Time Complexity of FASTA

  • The k-tuple search step involves extracting k-length subsequences from the query and target sequences. For sequences of length N (query) and M (target), this step takes O(N * M) time.
  • The extension step involves performing local alignment (Smith-Waterman algorithm) for each k-tuple match. In the worst case, for each match, the time complexity of the dynamic programming extension is O(N * M).
  • Overall, the time complexity of the FASTA algorithm is O(N * M), where N is the length of the query sequence and M is the length of the target sequence. This complexity is due to the combination of the k-tuple search and dynamic programming alignment extension.

Space Complexity of FASTA

  • The space complexity primarily arises from storing the k-tuples and the dynamic programming matrix.
  • The hash table storing the k-tuples will require space proportional to the number of k-tuples and the length of the sequences, which is O(N + M), depending on the size of the sequences and the number of k-tuple matches.
  • The dynamic programming matrix used for alignment extension requires space of O(N * M), as it stores the alignment scores for all possible subsequences of the query and target sequences.
  • Therefore, the space complexity of the FASTA algorithm is O(N * M).
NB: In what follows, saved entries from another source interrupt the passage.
/-- Settles O6: the run is the gap and the pulses on U1, and takes its presentations from the list. -/
theorem resynchronisation : Obligations.Resynchronisation := by
  unfold Obligations.Resynchronisation
  intro s gap ticks rest P start widths hinputs hgap hpulses
  obtain ⟨hidx, hch⟩ := foldl_gap_pulses hgap hpulses
  rw [List.length_map] at hidx
  simp only [List.length_map] at hch
  exact ⟨_, run_edges (gap :: ticks) s rest hinputs, rfl, rfl, hidx, hch⟩

/-- Settles O7: with no slot open from the start, the pulses of the run fill none. -/
theorem pulsesDroppedWhileAwaitingSync : Obligations.PulsesDroppedWhileAwaitingSync := by
  unfold Obligations.PulsesDroppedWhileAwaitingSync
  intro s ticks rest hinputs hidx hpulses
  obtain ⟨hidx', hget⟩ := foldl_pulses _ _ _ hpulses
  refine ⟨_, run_edges ticks s rest hinputs, Frame.ext_get fun i => ?_, ?_, rfl, rfl⟩
  · have hi := i.isLt
    rw [hget, if_neg (by omega)]
  · rw [hidx']; omega

/-- Edges at distances below a period measure those distances. -/
theorem edgeWidths_ticksAfter {P : Params} {dts : List Nat} (h : ∀ dt ∈ dts, dt < P.tickPeriod) (t : Nat) :
    edgeWidths P (t % P.tickPeriod) (ticksAfter t dts) = dts.map (4 * ·) := by
  induction dts generalizing t with
  | nil => rfl
  | cons dt dts ih =>
    rw [List.forall_mem_cons] at h
    obtain ⟨hdt, hdts⟩ := h
    rw [ticksAfter, edgeWidths, elapsedUs_add hdt, ih hdts, List.map_cons]

/-- Settles O8: the pulses of a conforming frame are shorter than the gap and a period, so each measures its own
distance. -/
theorem conformingFrameDecoded : Obligations.ConformingFrameDecoded := by
  unfold Obligations.ConformingFrameDecoded
  intro P d gap dts hthreshold ⟨hlen, hrange⟩ hgap
  have hspan := P.syncGapUs_le_span
  have hwidths := edgeWidths_ticksAfter (P := P) (dts := dts) (fun dt hdt => by have := hrange dt hdt; omega) gap
  have hpulses : AllPulses P (edgeWidths P (gap % P.tickPeriod) (ticksAfter gap dts)) := by
    rw [hwidths]
    exact List.forall_mem_map.mpr fun dt hdt => by have := hrange dt hdt; omega
  obtain ⟨hidx, hch⟩ := foldl_gap_pulses hgap hpulses
  rw [ticksAfter_length] at hidx
  refine ⟨by rw [hidx]; omega, fun i => ?_⟩
  have hi := hch i
  rw [ticksAfter_length, hwidths] at hi
  split
  · next hlt => simpa [hlt, eq_comm] using hi
  · next hge => rwa [if_neg hge] at hi

/-- Settles O9: an edge event reduces its tick before it does anything else. -/
theorem tickAliasing : Obligations.TickAliasing := by
  unfold Obligations.TickAliasing
  intro tick k s
  rw [exec_edge, exec_edge, Decoder.edgeEvent, Nat.add_mul_mod_self_right, ← Decoder.edgeEvent]

/-- Settles O10: `lt` is 0 after reset, so the reduced tick is the elapsed time; a pulse is dropped, as `idx` is 6. -/
theorem firstEdgeMeasuresFromZero : Obligations.FirstEdgeMeasuresFromZero := by
  unfold Obligations.FirstEdgeMeasuresFromZero
  intro P tick d
  have hel : elapsedUs P (tick % P.tickPeriod) State.reset.u1.lt.toNat = 4 * (tick % P.tickPeriod) :=
    elapsedUs_of_le (P.cur_lt tick) (Nat.zero_le _)
  rw [← hel]
  by_cases hgap : P.syncGapUs ≤ elapsedUs P (tick % P.tickPeriod) State.reset.u1.lt.toNat
  · obtain ⟨hidx, hch⟩ := edgeEvent_of_gap hgap
    exact ⟨hch, edgeEvent_lt P tick _, by rw [if_pos hgap]; exact congrArg Fin.val hidx⟩
  · obtain ⟨hch, hidx⟩ := edgeEvent_pulse_dropped (not_le.mp hgap) rfl
    exact ⟨hch, edgeEvent_lt P tick _, by rw [if_neg hgap]; exact hidx⟩

end Sys2Proof.Machine

/-! Shapes of the mapping strategies (spec 42_mapper.md sections 2 and 3). -/

namespace Sys2Proof.Machine

/-- The signed magnitude is odd about the centre in the clamped width. -/
theorem sgnMagnitude_neg {v w : Nat} (h : clamp v + clamp w = 3000) : sgnMagnitude v = -sgnMagnitude w := by
  rcases lt_or_ge 1550 (clamp w) with habove | hle
  · rw [sgnMagnitude_of_above habove, sgnMagnitude_of_below (by omega)]
    congr 3; omega
  rcases lt_or_ge (clamp w) 1450 with hbelow | hge
  · rw [sgnMagnitude_of_below hbelow, sgnMagnitude_of_above (by omega), neg_neg]
    congr 2; omega
  · rw [sgnMagnitude_of_deadZone hge hle, sgnMagnitude_of_deadZone (by omega) (by omega), neg_zero]

/-- The signed magnitude does not decrease with the width: not within its three ranges, nor from one to the next. -/
theorem sgnMagnitude_mono {v w : Nat} (h : v ≤ w) : sgnMagnitude v ≤ sgnMagnitude w := by
  have hclamp := clamp_mono h
  rcases lt_or_ge 1550 (clamp v) with habove | hle
  · rw [sgnMagnitude_of_above habove, sgnMagnitude_of_above (by omega)]
    omega
  rcases lt_or_ge (clamp w) 1450 with hbelow | hge
  · rw [sgnMagnitude_of_below hbelow, sgnMagnitude_of_below (by omega)]
    omega
  calc sgnMagnitude v ≤ 0 := by
        rcases lt_or_ge (clamp v) 1450 with hv | hv
        · rw [sgnMagnitude_of_below hv]; omega
        · rw [sgnMagnitude_of_deadZone hv hle]
    _ ≤ sgnMagnitude w := by
        rcases lt_or_ge 1550 (clamp w) with hw | hw
        · rw [sgnMagnitude_of_above hw]; omega
        · rw [sgnMagnitude_of_deadZone hge hw]

/-- One microsecond beyond the dead zone still rounds to 0. -/
theorem sgnMagnitude_eq_zero_iff (v : Nat) : sgnMagnitude v = 0 ↔ 1449 ≤ v ∧ v ≤ 1551 := by
  have hclamp := clamp_eq v
  rcases lt_or_ge 1550 (clamp v) with habove | hle
  · rw [sgnMagnitude_of_above habove]; omega
  rcases lt_or_ge (clamp v) 1450 with hbelow | hge
  · rw [sgnMagnitude_of_below hbelow]; omega
  · exact iff_of_true (sgnMagnitude_of_deadZone hge hle) (by omega)

/-- Settles O18: the shape of the signed magnitude, range by range, and two values. -/
theorem signedMapperShape : Obligations.SignedMapperShape := by
  unfold Obligations.SignedMapperShape
  refine ⟨sgnMagnitude_eq_zero_iff, by decide, by decide, fun k hk => sgnMagnitude_neg ?_,
    fun v w => sgnMagnitude_mono⟩
  simp only [clamp_eq]; omega

theorem linMagnitude_mono {v w : Nat} (h : v ≤ w) : linMagnitude v ≤ linMagnitude w :=
  Nat.div_le_div_right (Nat.mul_le_mul_right _ (Nat.sub_le_sub_right (clamp_mono h) _))

/-- The folded magnitude is symmetric about the centre in the clamped width. -/
theorem foldMagnitude_symm {v w : Nat} (h : clamp v + clamp w = 3000) : foldMagnitude v = foldMagnitude w := by
  rw [foldMagnitude_eq, foldMagnitude_eq]
  congr 2; omega

/-- Settles O19: the ranges of the three strategies, the two shapes, and the two results of the fourth. -/
theorem mapperRangesAndShapes : Obligations.MapperRangesAndShapes := by
  unfold Obligations.MapperRangesAndShapes
  refine ⟨fun v => ⟨linMagnitude_le v, foldMagnitude_le v, sgnMagnitude_bounds v⟩, fun v w => linMagnitude_mono,
    fun k hk => foldMagnitude_symm ?_, fun v p => ?_⟩
  · simp only [clamp_eq]; omega
  · rw [hysMagnitude_eq]
    exact ite_eq_or_eq ..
References Used for Implementation and Information

  1. Smith-Waterman Algorithm:

    • The extension phase of the FASTA algorithm relies on the Smith-Waterman algorithm, a well-known dynamic programming algorithm used for local sequence alignment. This method was described in:
      • Smith, T. F., & Waterman, M. S. (1981). "Identification of common molecular subsequences." Journal of Molecular Biology, 147(1), 195-197.
    • The algorithm is used for comparing two sequences by aligning them optimally over local regions.
  2. FASTA Algorithm:

    • The FASTA algorithm and its description can be found in:
      • Pearson, W. R., & Lipman, D. J. (1988). "Improved tools for biological sequence comparison." Proceedings of the National Academy of Sciences, 85(8), 2444-2448. DOI: 10.1073/pnas.85.8.2444
    • This paper introduced the FASTA algorithm for sequence comparison, which is widely used in bioinformatics.
  3. General Bioinformatics Textbooks:

    • A variety of bioinformatics textbooks cover sequence alignment techniques, including FASTA and its variants:
      • Mount, D. W. (2004). "Bioinformatics: Sequence and Genome Analysis." Cold Spring Harbor Laboratory Press.
      • Durbin, R., Eddy, S. R., Krogh, A., & Mitchison, G. (1998). "Biological Sequence Analysis: Probabilistic Models of Proteins and Nucleic Acids." Cambridge University Press.

Summary

The FASTA algorithm is an efficient method for sequence alignment that starts by finding k-tuple matches between the query and target sequences. After identifying these matches, it extends them using dynamic programming to find the optimal local alignment. The algorithm has a time and space complexity of O(N * M), making it suitable for comparing large sequences. This approach is widely used in bioinformatics tools like BLAST for similarity searching and sequence alignment.